Factorize the denominator:
2n² + 3n + 1 = (2n + 1) (n + 1)
Expand the summand into partial fractions:
[tex]\dfrac1{2n^2+3n+1} = \dfrac2{2n+1} - \dfrac1{n+1}[/tex]
Then the sum is
[tex]\displaystyle \sum_{n=0}^\infty \frac2{(2n+1)n!} - \sum_{n=0}^\infty \frac1{(n+1)n!}[/tex]
(by the way, you can use \displaystyle to make things like fractions, limits, or sums/integrals render the "right" way)
Recall that for all x,
[tex]\displaystyle e^x = \sum_{k=0}^\infty \frac{x^k}{k!}[/tex]
Integrating both sides yields
[tex]\displaystyle e^x = C + \sum_{k=0}^\infty \frac{x^{k+1}}{(k+1)k!}[/tex]
Taking x = 0 leads to C = e⁰ = 1. Move the constant to the left side and divide by x :
[tex]\displaystyle \frac{e^x - 1}x = \sum_{k=0}^\infty \frac{x^k}{(k+1)k!}[/tex]
Replacing x with x² in the series for eˣ gives
[tex]\displaystyle e^{x^2} = \sum_{k=0}^\infty \frac{x^{2k}}{k!}[/tex]
By the fundamental theorem of calculus,
[tex]\displaystyle \int_{x_0}^x e^{t^2} \, dt = C + \sum_{k=0}^\infty \frac{x^{2k+1}}{(2k+1)k!}[/tex]
where x₀ is some constant. If we choose x₀ = 0, setting x = 0 elsewhere leads to C = 0.
Putting everything together, the series has a value of
[tex]\displaystyle \sum_{n=0}^\infty \frac1{(2n^2+3n+1)n!} = \boxed{2\int_0^1 e^{t^2} \, dt - (e-1)}[/tex]

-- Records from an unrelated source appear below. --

/-- Settles O16: the registers of the footprint. -/
theorem onlyDestinationRegistersChange : Obligations.OnlyDestinationRegistersChange := by
  intro i s t h
  exact ⟨(exec_within h).regs, t.reg_zero⟩

/-- Settles O17: the places of the footprint. -/
theorem onlyNamedPlacesChange : Obligations.OnlyNamedPlacesChange := by
  intro i s t h
  have f := exec_within h
  refine ⟨f.ovMul, f.ovShift, f.ovUns, f.ovSgn, f.rMod, f.rMulHigh, f.rDiv64, f.div64Prep, f.rMemProt, f.rLEA, f.ie, f.isa,
    f.service, f.bootActive, f.asleep, fun hmem => ?_, f.ports, f.params, f.prog, f.schedule⟩
  obtain ⟨hkept, hrecord⟩ := f.mem hmem
  exact ⟨fun a => by rw [hkept], hrecord⟩

/-- Settles O18: the stored requests are as before, or with the footprint's own added. -/
theorem instructionsOnlyAddTheirRequest : Obligations.InstructionsOnlyAddTheirRequest := by
  intro i s t j h
  rcases (exec_within h).pend with hkept | ⟨k, hk, hset⟩
  · rw [State.pendAt_of_pend hkept]
    exact ⟨id, .inl⟩
  · have hread : t.pendAt j = if k = j ∧ k ≠ 0 then true else s.pendAt j :=
      (State.pendAt_of_pend (t := t) (s := raise k s) hset j).trans (pendAt_raise s k j)
    rw [hread]
    by_cases hkj : k = j ∧ k ≠ 0
    · rw [if_pos hkj]
      exact ⟨fun _ => rfl, fun _ => .inr (hk.trans (congrArg some hkj.1))⟩
    · rw [if_neg hkj]
      exact ⟨id, .inl⟩

/-- Settles O19: irqHold is the footprint's, and a peripheral request that is held back is no candidate. -/
theorem holdFollowsMultiplyAndDivide : Obligations.HoldFollowsMultiplyAndDivide := by
  intro i s t h
  have hhold : t.irqHold = holdsPeripherals i := (exec_within h).irqHold
  refine ⟨hhold, fun hi j hj hperipheral => ?_⟩
  obtain ⟨-, hcand⟩ := interruptToTake_candidate hj
  obtain ⟨-, -, hfree⟩ := (State.candidate_iff t j).mp hcand
  exact hfree ⟨hhold.trans hi, hperipheral⟩

theorem mayLeavePc_eq_false {i : Instr} (hstays : transfersControl i = false) (hwakes : i ≠ .sleep) :
    mayLeavePc i = false := by
  cases i
  case sleep => exact absurd rfl hwakes
  all_goals exact hstays

/-- Settles O20: pc as the footprint has it. -/
theorem otherInstructionsAdvance : Obligations.OtherInstructionsAdvance := by
  intro i s t h hstays hwakes
  exact (exec_within h).pc (mayLeavePc_eq_false hstays hwakes)

end Sys2Proof.Safety
end

section
/-! PROOF. The machine invariant (10_state.md sections 5 to 7, 20_memory.md section 1, 60_exceptions.md sections 2 to 6): what
any step can do to data memory and to the record of stores, and that every step keeps a good state good. -/

namespace Sys2Proof.Safety

open Sys2Proof.Machine

/-! ### Stores -/

/-- The memory m and the record c come from those of s by stores that the bounds of s permit (20_memory.md R75, R76, R80). -/
structure StoredFrom (s : State) (m : Memory) (c : List Word) : Prop where
  wf : s.mem.wf = true → m.wf = true
  below : s.mem.below s.params.memSize = true → m.below s.params.memSize = true
  shielded : s.mem.wf = true → ∀ a, a < s.rMemProt.toNat → m.read a = s.mem.read a
  kept : ∀ a ∈ s.codeStores, a ∈ c
  code : ∀ a ∈ c, a ∈ s.codeStores ∨ (s.prog.read a.toNat).isSome = true
  recorded : s.mem.wf = true → ∀ a : Word, (s.prog.read a.toNat).isSome = true →
    m.read a.toNat ≠ s.mem.read a.toNat → a ∈ c

/-- u has the program, the parameters and the protection bound of s, so that it permits and records the same stores. -/
structure SameBounds (s u : State) : Prop where
  params : u.params = s.params := by rfl
  prog : u.prog = s.prog := by rfl
  rMemProt : u.rMemProt = s.rMemProt := by rfl

section
variable {s u : State}

theorem StoredFrom.of_unchanged {m : Memory} {c : List Word} (hm : m = s.mem) (hc : c = s.codeStores) :
    StoredFrom s m c := by
  subst hm hc
  exact
    { wf := id, below := id, shielded := fun _ _ _ => rfl, kept := fun _ ha => ha, code := fun _ ha => .inl ha
      recorded := fun _ _ _ hne => absurd rfl hne }

/-- One more permitted store. -/
theorem StoredFrom.write (hb : SameBounds s u) (h : StoredFrom s u.mem u.codeStores) {addr : Word}
    (hw : u.writable addr = true) (v : Word) : StoredFrom s (u.mem.write addr.toNat v) (u.codeStoresWith addr) := by
  obtain ⟨hexists, hopen⟩ : addr.toNat < s.params.memSize ∧ s.rMemProt.toNat ≤ addr.toNat := by
    simpa only [State.writable, State.validAddr, hb.params, hb.rMemProt, Bool.and_eq_true, decide_eq_true_eq] using hw
  constructor
  case wf => exact fun hwf => Memory.write_wf (h.wf hwf)
  case below => exact fun hbelow => Memory.write_below (h.below hbelow) hexists
  case shielded =>
    intro hwf a ha
    have hne : addr.toNat ≠ a := by omega
    rw [Memory.read_write (h.wf hwf), if_neg hne]
    exact h.shielded hwf a ha
  case kept => exact fun a ha => (u.mem_codeStoresWith addr a).mpr (.inl (h.kept a ha))
  case code =>
    intro a ha
    rcases (u.mem_codeStoresWith addr a).mp ha with hold | ⟨hcode, rfl⟩
    · exact h.code a hold
    · exact .inr (hb.prog ▸ hcode)
  case recorded =>
    intro hwf a hcode hne
    rw [State.mem_codeStoresWith]
    by_cases haddr : addr.toNat = a.toNat
    · exact .inr ⟨by rw [hb.prog, haddr]; exact hcode, (BitVec.eq_of_toNat_eq haddr).symm⟩
    · rw [Memory.read_write (h.wf hwf), if_neg haddr] at hne
      exact .inl (h.recorded hwf a hcode hne)

/-- Block writes are permitted stores, by induction over the block. -/
theorem storeBlock_storedFrom (hb : SameBounds s u) (h : StoredFrom s u.mem u.codeStores) (ea : Word) (n : Nat) :
    StoredFrom s (storeBlock ea n u).mem (storeBlock ea n u).codeStores := by
  induction n with
  | zero => exact h
  | succ n ih =>
    have hsame : SameBounds s (storeBlock ea n u) := by
      obtain ⟨m, p, c, hblock⟩ := storeBlock_frame u ea n
      rw [hblock]
      exact { params := hb.params, prog := hb.prog, rMemProt := hb.rMemProt }
    simp only [storeBlock]
    rcases memWrite_cases (storeBlock ea n u) (ea + BitVec.ofNat 32 n) (u.reg (Fin.ofNat 16 (n + 1)))
      with ⟨hw, e⟩ | ⟨-, e⟩ <;> rw [e]
    · exact ih.write hsame hw _
    · exact ih

end

/-- Every instruction's stores are permitted: STORE and SREGS check each one, and no other instruction makes any. -/
theorem exec_storedFrom {i : Instr} {s t : State} (h : exec i s = .next t) : StoredFrom s t.mem t.codeStores := by
  have hframe := (exec_within h).mem
  cases i
  case store b a k =>
    rcases execStore_cases b s a k with ⟨hw, e⟩ | ⟨-, e⟩ <;> cases e.symm.trans h
    · exact StoredFrom.write (u := s) {} (.of_unchanged rfl rfl) hw _
    · exact .of_unchanged rfl rfl
  case sregs n a k =>
    rcases execSregs_cases s n a k with ⟨-, e⟩ | ⟨-, e⟩ <;> cases e.symm.trans h
    exact storeBlock_storedFrom (s := s) (u := s.setRLEA (effAddr a k s)) {} (.of_unchanged rfl rfl) _ _
  all_goals
    obtain ⟨hmem, hrecord⟩ := hframe (by simp [footprint, writes])
    exact .of_unchanged hmem hrecord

and you could write the integral in terms of the so-called error function,
[tex]\mathrm{erf}(z) = \displaystyle \frac2{\sqrt\pi} \int_0^z e^{-t^2} \, dt[/tex]
or perhaps more appropriately, the imaginary error function,
[tex]\mathrm{erfi}(z) = \dfrac{\mathrm{erf}(iz)}i[/tex]